Del tira y afloja, del pulso por ver quién sobrevivía, pasamos al gran diálogo. Chus Bueno, con pasado en las oficinas de la NBA, cayó como agua de mayo para una NBA que rápidamente le reconoció como una persona con la que dialogar y avanzar. La FIBA no puso objeciones y, por primera vez en demasiado tiempo, todos entendieron que quieren desembocar al mismo lugar aunque hayan elegido rutas diferentes.
Una meta marcada, pero con piedras en el camino
La FIBA es el punto central. No es quizás el organismo con más fuerza –sin duda es la NBA– ni el que tiene a los clubes de su lado –es la Euroliga en su mayoría–, pero sí el que debe dar equilibrio a la nueva competición. Número de equipos, cuántos serán fijos, dinero a poner sobre la mesa para participar, quiénes serán los inversores, el papel de las competiciones domésticas... Queda mucha tela por cortar de cara a tener finalmente el producto, pero para llegar a ello, para tener algo sobre lo que cimentar un futuro exitoso del baloncesto europeo, lo primero era querer (y se está queriendo).

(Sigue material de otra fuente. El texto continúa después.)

-- ==== Sys2Proof/Machine/Gather.lean ====
section
/-! DEFINITION. Gather engines (spec 10): row gathers and scatters, sampled walks, and their control. -/

namespace Sys2Proof.Machine

/- Philox4x32-10 (R282): the published generator; the spec gives its known-answer output for zero input. -/

/-- The rounds: counter words x0 … x3, key words k0, k1. -/
def philoxRounds : Nat → (Nat × Nat × Nat × Nat) → Nat → Nat → List Nat
  | 0, (x0, x1, x2, x3), _, _ => [x0, x1, x2, x3]
  | n + 1, (x0, x1, x2, x3), k0, k1 =>
    let a := 0xD2511F53 * x0
    let b := 0xCD9E8D57 * x2
    let y0 := ((b / 2 ^ 32) ^^^ x1) ^^^ k0
    let y2 := ((a / 2 ^ 32) ^^^ x3) ^^^ k1
    philoxRounds n (y0, b % 2 ^ 32, y2, a % 2 ^ 32) ((k0 + 0x9E3779B9) % 2 ^ 32) ((k1 + 0xBB67AE85) % 2 ^ 32)

/-- The four words of a block. -/
def philox (c0 c1 c2 c3 k0 k1 : Nat) : List Nat := philoxRounds 10 (c0, c1, c2, c3) k0 k1

/-- Draw `i` for vertex `v` at hop `h` (R282). -/
def walkDraw (seed : W64) (stream v h i : Nat) : Nat :=
  let c1 := v / 2 ^ 32 % 256 + h * 2 ^ 8 + (i / 4 % 256) * 2 ^ 16
  (philox (v % 2 ^ 32) c1 stream 0 (seed.toNat % 2 ^ 32) (seed.toNat / 2 ^ 32)).getD (i % 4) 0

/-- An absent key of the virtual swap map reads as itself. -/
def swapDflt (i : Nat) : Nat := i
/-- Swap `i` of R282: `n` draws are left. -/
def walkSwaps (seed : W64) (stream v h d : Nat) : Nat → Nat → SMap Nat → SMap Nat
  | 0, _, m => m
  | n + 1, i, m =>
    let j := i + walkDraw seed stream v h i * (d - i) / 2 ^ 32
    let pi := sget swapDflt m i
    let pj := sget swapDflt m j
    walkSwaps seed stream v h d n (i + 1) (sset swapDflt (sset swapDflt m i pj) j pi)
/-- The selected positions of a vertex of degree `d` with fan-out `k`, ascending (R282). -/
def walkSample (seed : W64) (stream v h k d : Nat) : List Nat :=
  if k = 0 || d ≤ k then List.range d
  else
    let m := walkSwaps seed stream v h d k 0 []
    ((List.range k).map (sget swapDflt m)).mergeSort (fun a b => decide (a ≤ b))

/- Descriptors (R294, R295) -/

/-- Bytes from a slot's cursor to its top. -/
def slotRoom (o : Op) (n : Nat) : Nat := ((capBounds (opSlot o n).cap).2 - (slotCur o n : Int)).toNat
/-- Width of an index, in bytes. -/
def geWidth (o : Op) : Nat := if param o 184 1 = 1 then 8 else 4
/-- COUNT or SEEDS. -/
def geCount (o : Op) : Nat := param o 160 24
/-- INVALID. -/
def geHandles (o : Op) : Bool := param o 185 1 == 1
/-- ROW_BYTES. -/
def geRowBytes (o : Op) : Nat := 16 * (param o (if o.opcode = 0x32 then 216 else 192) 8 + 1)
/-- HOPS: a two-hop walk. -/
def walkTwo (o : Op) : Bool := param o 186 1 == 1
/-- The walk takes features. -/
def walkFeatures (o : Op) : Bool := hdrExt o.desc == 2
/-- N (R280). -/
def walkN (o : Op) : Nat := slotRoom o 0 / 8 - 1
/-- L (R280). -/
def walkL (o : Op) : Nat := slotRoom o 1 / geWidth o

/-- Step 5 of R194 for the GE opcodes. A slot's range runs from its cursor to its top; those of a list run over the
list. -/
def geFields (_ : State) (o : Op) : Option Nat :=
  let w := geWidth o
  if o.opcode = 0x32 then
    let ext := hdrExt o.desc
    let f := if ext = 2 then 1 else 0
    let k1 := param o 192 11
    let k2 := param o 203 11
    lowest (faultAt (ext != 1 && ext != 2) 3 ++ wrongKinds o ([1, 1, 1, 1, 1, f] ++ (if ext = 2 then [1, 0, 0] else [])) ++
      faultAt (geCount o == 0) 20 ++ faultAt (param o 189 3 != 0) 23 ++ faultAt (decide (1024 < k1)) 24 ++
      faultAt (decide (1024 < k2) || (k2 != 0 && !walkTwo o)) 25 ++ faultAt (param o 214 2 != 0) 26 ++
      faultAt (param o 216 8 != 0 && ext != 2) 27 ++ faultAt (decide (2 ^ 40 < walkN o)) (slotOff 0) ++
      overlapping o ([(0, slotRoom o 0, false), (1, slotRoom o 1, false), (2, geCount o * w, false),
        (3, slotRoom o 3, true), (4, slotRoom o 4, true)] ++
        (if ext = 2 then [(5, slotRoom o 5, false), (6, slotRoom o 6, true)] else [])))
  else
    let rows := geCount o * geRowBytes o
    lowest (faultAt (hdrExt o.desc != 0) 3 ++ wrongKinds o [1, 1, 1] ++ faultAt (geCount o == 0) 20 ++
      faultAt (param o 186 6 != 0) 23 ++ faultAt (param o 200 56 != 0) 25 ++
      overlapping o (if o.opcode = 0x30 then
        [(0, geCount o * w, false), (1, slotRoom o 1, false), (2, rows, true)]
      else [(0, geCount o * w, false), (1, rows, false), (2, slotRoom o 2, true)]))

/- Accesses (R278, R279) -/

/-- The gather engine's cove. -/
def geCove (o : Op) : Nat := o.queue.toNat - 0x20
/-- Count `n` reads that the GE of cove `c` made. -/
def geCounted (s : State) (c n : Nat) : State := regWrapAdd s (Reg.geReads c) n
/-- The walk on a cove. -/
def walkOf (s : State) (c : Nat) : WalkRun := sget (fun _ => walkNone) s.walks c
/-- Replace it. -/
def setWalk (s : State) (c : Nat) (w : WalkRun) : State := { s with walks := sset (fun _ => walkNone) s.walks c w }
/-- Change the walk of an operation that runs. -/
def walkModify (o : Op) (f : WalkRun → WalkRun) : EngM Unit :=
  modify (fun s => setWalk s (geCove o) (f (walkOf s (geCove o))))
/-- A run-ahead read of `n` bytes at byte `off` of a slot. -/
def specHas (l : List SpecRead) (slot off n : Nat) : Option SpecRead :=
  l.find? (fun r => r.slot == slot && r.off == off && r.bytes.length == n)
/-- Read `m` bytes of one block at byte `off` of a slot by the GE of cove `c`: what promoted run-ahead has read is used, and was
counted when it was promoted (R289). -/
def geReadBlock (c : Nat) (o : Op) (slot off m : Nat) : EngM (List Byte) := do
  let s ← get
  match specHas (walkOf s (geCove o)).promoted slot off m with
  | some r =>
    walkModify o (fun w => { w with promoted := w.promoted.erase r })
    pure r.bytes
  | none =>
    let bs ← engFetch o .ge slot (slotAddr o slot off) m (fun i => off + i)
    modify (fun s => geCounted s c 1)
    pure bs
/-- Read `n` bytes at byte `off` of a slot by the GE of cove `c`; only a slot of `remote` may lie on another device. -/
def geReadBy (c : Nat) (o : Op) (slot off n : Nat) (remote : Bool) : EngM (List Byte) := do
  let a := slotAddr o slot off
  let s ← get
  engCapCheck o slot (if remote then farMask s (rLD ||| rDMA) a else rLD ||| rDMA) off n 1
  if !localFabric s false a && !fabricDenied s false a && !remote then engEnd 0x0B 3 0
  else
    let mut out : List Byte := []
    for b in blocksOf a n do
      let bs ← geReadBlock c o slot (off + (b - a)) (min (a + n) (alignDown b 64 + 64) - b)
      out := out ++ bs
    pure out
/-- Read by the home GE from a local slot. -/
def geRead (o : Op) (slot off n : Nat) : EngM (List Byte) := geReadBy (geCove o) o slot off n false
/-- Write at byte `off` of a slot. -/
def geWrite (o : Op) (slot off : Nat) (bs : List Byte) : EngM Unit := do
  engCapCheck o slot (rST ||| rDMA) off bs.length 1
  let s ← get
  let a := slotAddr o slot off
  if localFabric s false a then engWrite o .ge slot kWrite (localPart a) bs (fun i => off + i)
  else if fabricDenied s false a then engDenied o .ge slot kWrite a off
  else engEnd 0x0B 3 0
/-- Index `i` of a list; the list is read by blocks, so only its first index in a block counts a read. -/
def geIndex (o : Op) (slot i : Nat) : EngM Nat := do
  let w := geWidth o
  let bs ← geRead o slot (i * w) w
  if i != 0 && slotAddr o slot (i * w) / 64 == slotAddr o slot ((i - 1) * w) / 64 then
    modify (fun s => regSet s (Reg.geReads (geCove o)) (regGet s (Reg.geReads (geCove o)) - 1))
  pure (ofBytes bs)
/-- An invalid index: it ends the operation, or is counted. -/
def geInvalid (o : Op) (detail : Nat) : EngM Unit := engNeed (geHandles o) 0x28 0 detail
/-- The invalid count as completions report it. -/
def badCount (n : Nat) : Nat := min n (2 ^ 32 - 1)
/-- The slots of an operation that must be local (R278). -/
def geLocals (o : Op) (slots : List Nat) : EngM Unit := do
  for n in slots do
    let s ← get
    let a := slotAddr o n 0
    if !localFabric s false a && !fabricDenied s false a then engEnd 0x0B 3 0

¿Puede saltar otra vez todo por los aires? Existe ese riesgo, claro, pero pocas cosas se consiguen sin atreverse y, en este caso, el premio puede ser tan grande que merece la pena creer y apostar por ello. Porque sí, es una apuesta en la que Adam Silver ha ido de cara al asegurar a los interesados que hoy toca subirse al barco para recoger los beneficios a medio o más bien a largo plazo. Pero es que no hay otro camino y todas las partes lo han entendido para pasar por el aro. Ya lo hemos dicho un par de veces: aquí paz y después gloria.